Straight to the Bar

All Things Strength

HELPING YOU GET STRONGER SINCE 2004

Getting to Know : Personal Trainer Vic Magary
Written By : Scott Bird

I love finding out more about the people here – their training, background, ideas and goals. Always fascinating.

This time it’s in the form of an interview with a particularly inspiring Personal Trainer, Vic Magary. As you’ll see, he’s got an incredible outlook on the world.
Let’s dive in.


1. Firstly, a bit of background. What is your name (and nickname), and where did you grow up?
My full name is Victor Nicholas Magary. Nearly everyone calls me Vic. I grew up in the small river town of Steubenville, Ohio in the United States.

2. I believe you’ve been studying Martial Arts in one form or another since you were 10 years old. How did you move from student to teacher (in the form of a Personal Trainer)?
My first exposure to teaching came during martial arts classes, even when I was still a kid. I was the 13 year old terror that my instructor put in charge of leading the warm up exercises at the beginning of each class. I was all too happy to tell guys in their thirties to drop and give me 50 push ups because they weren’t staying focused in class.

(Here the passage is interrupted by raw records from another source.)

theorem witness_ClocksAndResets :
    (∃ (s : State), (s.boot.state ≠ BootState.inReset) ∧ (∀ (x : Raised), x ∈ s.raised → x.source < 256)) ∧
    (∃ (s : State), (s.boot.state ≠ BootState.inReset) ∧ (∀ (x : Raised), x ∈ s.raised → x.source < 256) ∧ (s.supOn = true)) ∧
    (∃ (s : State), (s.boot.state ≠ BootState.inReset) ∧ (∀ (x : Raised), x ∈ s.raised → x.source < 256) ∧ (s.supOn = false)) ∧
    (∃ (s : State), (s.boot.state ≠ BootState.inReset) ∧ (∀ (x : Raised), x ∈ s.raised → x.source < 256) ∧ (s.boot.tapHolds = true)) ∧
    (∃ (s : State), (s.boot.state ≠ BootState.inReset) ∧ (∀ (x : Raised), x ∈ s.raised → x.source < 256) ∧ (s.boot.tapHolds = false) ∧ (s.axesQuiet = true)) ∧
    (∃ (s : State), (s.boot.state ≠ BootState.inReset) ∧ (∀ (x : Raised), x ∈ s.raised → x.source < 256) ∧ (s.boot.tapHolds = false) ∧ (s.axesQuiet = false)) ∧
    (∃ (s : State) (pll : Fin 6), (s.boot.state ≠ BootState.inReset) ∧ (∀ (x : Raised), x ∈ s.raised → x.source < 256) ∧ (bit (s.rdN K.PLL_LOCKED) ↑pll = true) ∧ (↑pll ≤ 1)) ∧
    (∃ (s : State) (pll : Fin 6), (s.boot.state ≠ BootState.inReset) ∧ (∀ (x : Raised), x ∈ s.raised → x.source < 256) ∧ (bit (s.rdN K.PLL_LOCKED) ↑pll = true) ∧ (↑pll = 5)) ∧
    (∃ (s : State) (i : Fin 7), (s.boot.state ≠ BootState.inReset) ∧ (∀ (x : Raised), x ∈ s.raised → x.source < 256) ∧ (3 ≤ ↑i) ∧ (↑i ≤ 5) ∧ (s.boot.tapHolds = false)) ∧
    (∃ (s : State) (i : Fin 7), (s.boot.state ≠ BootState.inReset) ∧ (∀ (x : Raised), x ∈ s.raised → x.source < 256) ∧ (3 ≤ ↑i) ∧ (↑i ≤ 5) ∧ (s.boot.tapHolds = true)) ∧
    (∃ (s : State) (i : Fin 7), (s.boot.state ≠ BootState.inReset) ∧ (∀ (x : Raised), x ∈ s.raised → x.source < 256) ∧ (↑i = 1)) ∧
    (∃ (s : State) (i : Fin 7), (s.boot.state ≠ BootState.inReset) ∧ (∀ (x : Raised), x ∈ s.raised → x.source < 256) ∧ (↑i = 0 ∨ ↑i = 2 ∨ ↑i = 6)) :=
  ⟨⟨bs, by decide +kernel⟩,
    ⟨bs, by decide +kernel⟩,
    ⟨{bs with boot := {state := .image}, od := SMap.insert bs.od (K.DOMAIN_STATE 1) 0}, by decide +kernel⟩,
    ⟨bq, by decide +kernel⟩,
    ⟨bs, by decide +kernel⟩,
    ⟨{bs with od := SMap.insert bs.od (K.AXIS_STATE 3) 3}, by decide +kernel⟩,
    ⟨bs, 1, by decide +kernel⟩,
    ⟨bs, 5, by decide +kernel⟩,
    ⟨bs, 3, by decide +kernel⟩,
    ⟨bq, 5, by decide +kernel⟩,
    ⟨bs, 1, by decide +kernel⟩,
    ⟨bs, 6, by decide +kernel⟩⟩

theorem witness_BootSequence :
    (∃ (s : State), (s.boot.state = BootState.inReset) ∧ (s.boot.tapHolds = false) ∧ (s.canPower 1 = false)) ∧
    (∃ (s : State), (s.boot.state = BootState.inReset) ∧ (s.boot.tapHolds = false) ∧ (s.canPower 1 = true)) ∧
    (∃ (s : State), (s.boot.state = BootState.loading) ∧ (s.boot.trying < 2)) ∧
    (∃ (s : State), (s.boot.state = BootState.loading) ∧ (s.boot.trying < 2)) ∧
    (∃ (s : State), (s.boot.state = BootState.image) ∧ (s.mram.pointer = none)) ∧
    (∃ (s : State) (aOk : Bool) (i : Image) (n : Nat), (s.boot.state = BootState.image) ∧ (s.mram.pointer = some (0, n)) ∧ (s.mram.slotA = some i) ∧ (aOk = true) ∧ (i.seq = n)) :=
  ⟨⟨(br [(K.RESET_CAUSE, 3), (K.RESET_CAUSE_BITS, 8), (K.FEED_A_STATUS 0, 2), (K.FEED_B_STATUS 0, 2)] {state := .inReset}), by decide +kernel⟩,
    ⟨(br [(K.RESET_CAUSE, 3), (K.RESET_CAUSE_BITS, 8)] {state := .inReset}), by decide +kernel⟩,
    ⟨(br [(K.SLOT_STATUS 0, 0), (K.SLOT_STATUS 1, 0)] {state := .loading, headers := [hdrE, hdrE], tried := [0]}), by decide +kernel⟩,
    ⟨(br [(K.SLOT_STATUS 0, 0), (K.SLOT_STATUS 1, 0)] {state := .loading, headers := [hdrE, hdrE], trying := 1, tried := [0, 1]}), by decide +kernel⟩,
    ⟨(br [] {state := .image}), by decide +kernel⟩,
    ⟨{(br [] {state := .image}) with mram := {slotA := some ⟨3, 4, [(K.PRESENT 3, 1)], []⟩, ring := [(0, (0, 3))], last := 0}}, true, ⟨3, 4, [(K.PRESENT 3, 1)], []⟩, 3, by decide +kernel⟩⟩
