-- ==== Sys2Proof/Machine/Flags.lean ====
section
/-!
DEFINITION. The status flags and every register as the host reads it (10_state.md R34 to R48), and the codes of STATE and
ERR.CODE. FTBC has no condition codes (R48).
-/
namespace Sys2Proof.Machine

/-- The code of an FSM state (10_state.md R33). -/
def fsmCode : FsmState → Nibble
  | .idle => 0
  | .sHdr => 1
  | .sPay => 2
  | .sAck => 3
  | .rHdr => 4
  | .rPay => 5
  | .rChk => 6
  | .rAck => 7
  | .rFlush => 8

/-- The number of an error code (60_exceptions.md R260). -/
def errNumber : ErrCode → Nibble
  | .noError => 0
  | .streamClosed => 1
  | .writeShort => 2
  | .writeFailed => 3
  | .readTimeout => 4
  | .readFailed => 5
  | .checksumMismatch => 6
  | .sizeExceedsBuffer => 7
  | .sequenceMismatch => 8
  | .ackMismatch => 9
  | .invalidSize => 10
  | .illegalCommand => 11
  | .lengthTooLarge => 12

/-- STATUS.BUSY: 1 exactly when STATE ≠ IDLE (10_state.md R37). -/
def State.busy (s : State) : Bool := decide (s.fsm ≠ .idle)

/-- STATUS.ERRF: 1 exactly when ERR.CODE ≠ 0 (10_state.md R37). -/
def State.errf (s : State) : Bool := decide (s.err ≠ .noError)

/-- irq = CTRL.IRQ_EN AND STATUS.DONE (60_exceptions.md R270). -/
def State.irq (s : State) : Bool := s.irqEn && s.done

/-- A host register as a bus read returns it: reserved bits and CMD read 0 (10_state.md R34 to R47, 20_memory.md R82). -/
def readRegister (r : Reg) (s : State) : Word :=
  match r with
  | .ctrl => 0#30 ++ BitVec.ofBool s.rxPartial ++ BitVec.ofBool s.irqEn
  | .cmd => 0
  | .status =>
    0#24 ++ fsmCode s.fsm ++ BitVec.ofBool s.first ++ BitVec.ofBool s.errf ++ BitVec.ofBool s.done ++ BitVec.ofBool s.busy
  | .err => 0#28 ++ errNumber s.err
  | .len => s.len
  | .timeout => s.timeout
  | .result => s.result
  | .pos => s.pos
  | .hdr => 0#24 ++ s.hdr
  | .codecData0 => s.codecData0
  | .codecData1 => s.codecData1
  | .codecCfg => 0#16 ++ s.cfgHdrIn ++ 0#3 ++ BitVec.ofBool s.cfgIsFirst ++ s.cfgSize
  | .codecRes =>
    0#5 ++ s.resDecSize ++ 0#3 ++ BitVec.ofBool s.resDecFirst ++ s.resDecCk ++ s.resHdrOut ++ 0#4 ++ s.resCk

end Sys2Proof.Machine
end

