-- ==== Sys2Proof/Machine/Ops.lean ====
section
/-!
DEFINITION. The shared operations: the payload buffer, command acceptance, the two endings of a command (FTBC's only form
of taking an exception, 60_exceptions.md R262), the offer of a byte to the stream and the timed read of a byte from it.
-/
namespace Sys2Proof.Machine

/-- The answer of a meaning or of a clock edge. -/
abbrev Result := Host.Outcome State Fault Refusal

/-- Go on with `f` where the first half of an edge gave a next state. -/
def andThen (r : Result) (f : State → Result) : Result :=
  match r with
  | .next s => f s
  | .fault e => .fault e
  | .refused e => .refused e

/-! ## The payload buffer -/

/-- The written bytes stand at strictly rising indices. An unlisted index holds no value of its own, so no entry can equal
what an unlisted index holds (log entry 5). -/
def Memory.wf : List Host.Cell → Bool
  | [] => true
  | [_] => true
  | a :: b :: m => decide (a.1 < b.1) && Memory.wf (b :: m)

/-- The byte written last at this index, if any was. -/
def Memory.read : List Host.Cell → Nat → Option Byte
  | [], _ => none
  | c :: m, i => if c.1 = i then some c.2 else Memory.read m i

/-- Write a byte at an index, keeping the indices rising. -/
def Memory.write : List Host.Cell → Nat → Byte → List Host.Cell
  | [], i, b => [(i, b)]
  | c :: m, i, b => if i < c.1 then (i, b) :: c :: m else if c.1 = i then (i, b) :: m else c :: Memory.write m i b

/-- BUF[i]. A byte that nothing has written is unknown: a free value (70_reset_and_hazards.md R301, log entry 4). -/
def State.bufByte (s : State) (i : Nat) : Byte :=
  (Memory.read s.buf i).getD (Config.unwrittenByte s.bufEpoch i)

/-- BUF[a .. a+n−1], in index order (00_scope.md R13). -/
def State.bufBlock (s : State) (a n : Nat) : List Byte :=
  (List.range n).map fun j => s.bufByte (a + j)

/-- `MemWrite(i, 1, b)` (00_scope.md R12). -/
def State.writeByte (s : State) (i : Nat) (b : Byte) : State :=
  { s with buf := Memory.write s.buf i b }

/-- Writes of bytes at rising indices, from index i on (20_memory.md R83). -/
def State.writeBytes (s : State) (i : Nat) : List Byte → State
  | [] => s
  | b :: bs => (s.writeByte i b).writeBytes (i + 1) bs

/-! ## Commands -/

/-- Command acceptance (30_encoding.md R114): with BUSY = 0, DONE is cleared and the command's own rule is carried out at
the same edge; with BUSY = 1 the CMD write is ignored with no other effect (10_state.md R36). -/
def acceptCommand (s : State) (rule : State → Result) : Result :=
  if s.busy then .next s else rule { s with done := false }

/-- The end of a command that completes in its accepting cycle: ERR.CODE and DONE are set directly, without R262
(60_exceptions.md R262, 40_codec.md R143 to R145, 30_encoding.md R115). -/
def State.completeAtOnce (s : State) (code : ErrCode) : State := { s with err := code, done := true }

/-- `raise Abort(code, result)` (60_exceptions.md R262). -/
def State.abort (s : State) (code : ErrCode) (result : Word) : State :=
  { s with err := code, result := result, fsm := .idle, done := true }

/-- `finish(result)` (60_exceptions.md R262). -/
def State.finish (s : State) (result : Word) : State :=
  { s with err := .noError, result := result, fsm := .idle, done := true }

/-- What SEND and RECEIVE do alike at their start (41_send.md R170, 42_receive.md R200): clear ERR, RESULT and POS, end at
once on LEN > BUF_BYTES or LEN = 0, and otherwise go on with FIRST = 1 and the first block's size. -/
def startTransfer (s : State) (go : State → Result) : Result :=
  let s0 := { s with err := .noError, result := 0, pos := 0 }
  if s.bufBytes < s.len.toNat then .next ({ s0 with first := false }.completeAtOnce .lengthTooLarge)
  else if s.len = 0 then .next ({ s0 with first := false }.completeAtOnce .noError)
  else go { s0 with first := true, bsize := blockSize s.len }

/-- What the block advances of SEND and RECEIVE do alike (41_send.md R177, 42_receive.md R212): POS grows by the block's
size, FIRST is cleared, and the command finishes with LEN or goes on with the next block's size. -/
def advanceBlock (s : State) (size : Nibble) (go : State → Result) : Result :=
  let pos' := s.pos + size.setWidth 32
  let s0 := { s with pos := pos', first := false }
  if pos' = s.len then .next (s0.finish s.len)
  else go { s0 with bsize := blockSize (s.len - pos') }

/-! ## The stream -/

/-- The byte offered on the TX side in this cycle (20_memory.md R91): on ACCEPT go on, on WAIT nothing changes, otherwise
the command aborts with `result` (41_send.md R172, R174; 42_receive.md R210). -/
def offerByte (s : State) (tx : TxResp) (result : Word) (accepted : Result) : Result :=
  match tx with
  | .accept => accepted
  | .wait => .next s
  | .short => .next (s.abort .writeShort result)
  | .fail => .next (s.abort .writeFailed result)
  | .closed => .next (s.abort .streamClosed result)

/-- The ELAPSED update of a cycle spent in a timed read: min(ELAPSED + tick, 2^33 − 1) (43_timed_read.md R241). -/
def countTick (e : Elapsed) (tick : Bool) : Elapsed :=
  if tick && decide (e ≠ BitVec.allOnes 33) then e + 1 else e

/-- timeout_expired, on the values at the start of the cycle (43_timed_read.md R242). -/
def State.timeoutExpired (s : State) : Bool :=
  decide (s.timeout ≠ 0) && decide (s.timeout.toNat < s.elapsed.toNat)

/-- A cycle of a timed read (43_timed_read.md R240 to R244): ELAPSED counts the tick, a byte goes to `took`, no byte waits or
times out, and a stream error aborts at once. An edge that enters a timed read sets ELAPSED to 0 over the count (R241). -/
def timedRead (s : State) (rx : RxResp) (tick : Bool) (result : Word) (took : Byte → State → Result) : Result :=
  let s0 := { s with elapsed := countTick s.elapsed tick }
  match rx with
  | .data b => took b s0
  | .noData => .next (if s.timeoutExpired then s0.abort .readTimeout result else s0)
  | .fail => .next (s0.abort .readFailed result)
  | .closed => .next (s0.abort .streamClosed result)

/-! ## Reset -/

/-- The edge of a cycle with `rst` = 1 (70_reset_and_hazards.md R300, R301): every register takes its reset value and BUF
becomes unknown again. The parameters and the environment are not FTBC's and stay. -/
def State.resetEdge (s : State) : State :=
  { State.reset with
    base := s.base
    bufBytes := s.bufBytes
    bufEpoch := s.bufEpoch + 1
    cycle := s.cycle
    inputs := s.inputs
    out := s.out }

end Sys2Proof.Machine
end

Moving into the personal trainer realm didn’t come until after I finished my time in the Army. I started out making “house calls” and going to the homes and offices of clients to put them through their sessions. My equipment at the time consisted of a pair of Powerblock dumbbells, boxing gloves, and focus mitts.

3. Following the closure of your gym, you shifted focus to offerings such as 31 Day Fat Loss Cure and the Rebel Strength Guide. What are your goals like now – a return to a physical space in some way, or are you enjoying the online life?
I have no plans to ever return to the physical space. I can help more people with far less overhead costs online. I now have a few documented cases of people losing 100 lbs or more via my online programs – I never accomplished that in my physical gym. I am considering offering one-on-one coaching and personalized program design via email and telephone support, but that is the closest I plan on coming to doing individual training.

4. What changes in commercial gyms (and the way they are run) have you seen over the past few years? What would you like to see?
I currently use a commercial gym. It allows members 24 hours access via electronic key entry and there are absolutely no high pressure sales tactics. I love it. I’ve been turned off from large corporate gyms previously from being bombarded with personal training packages and other upsells.
I would love to see more access to “odd object” equipment in a commercial setting. Things like sandbags and a designated sledgehammer area would be great. But I understand that the overall demand for such training implements is relatively low and the commercial gyms will always lean toward providing the unfortunately popular eliptical machines and treadmills.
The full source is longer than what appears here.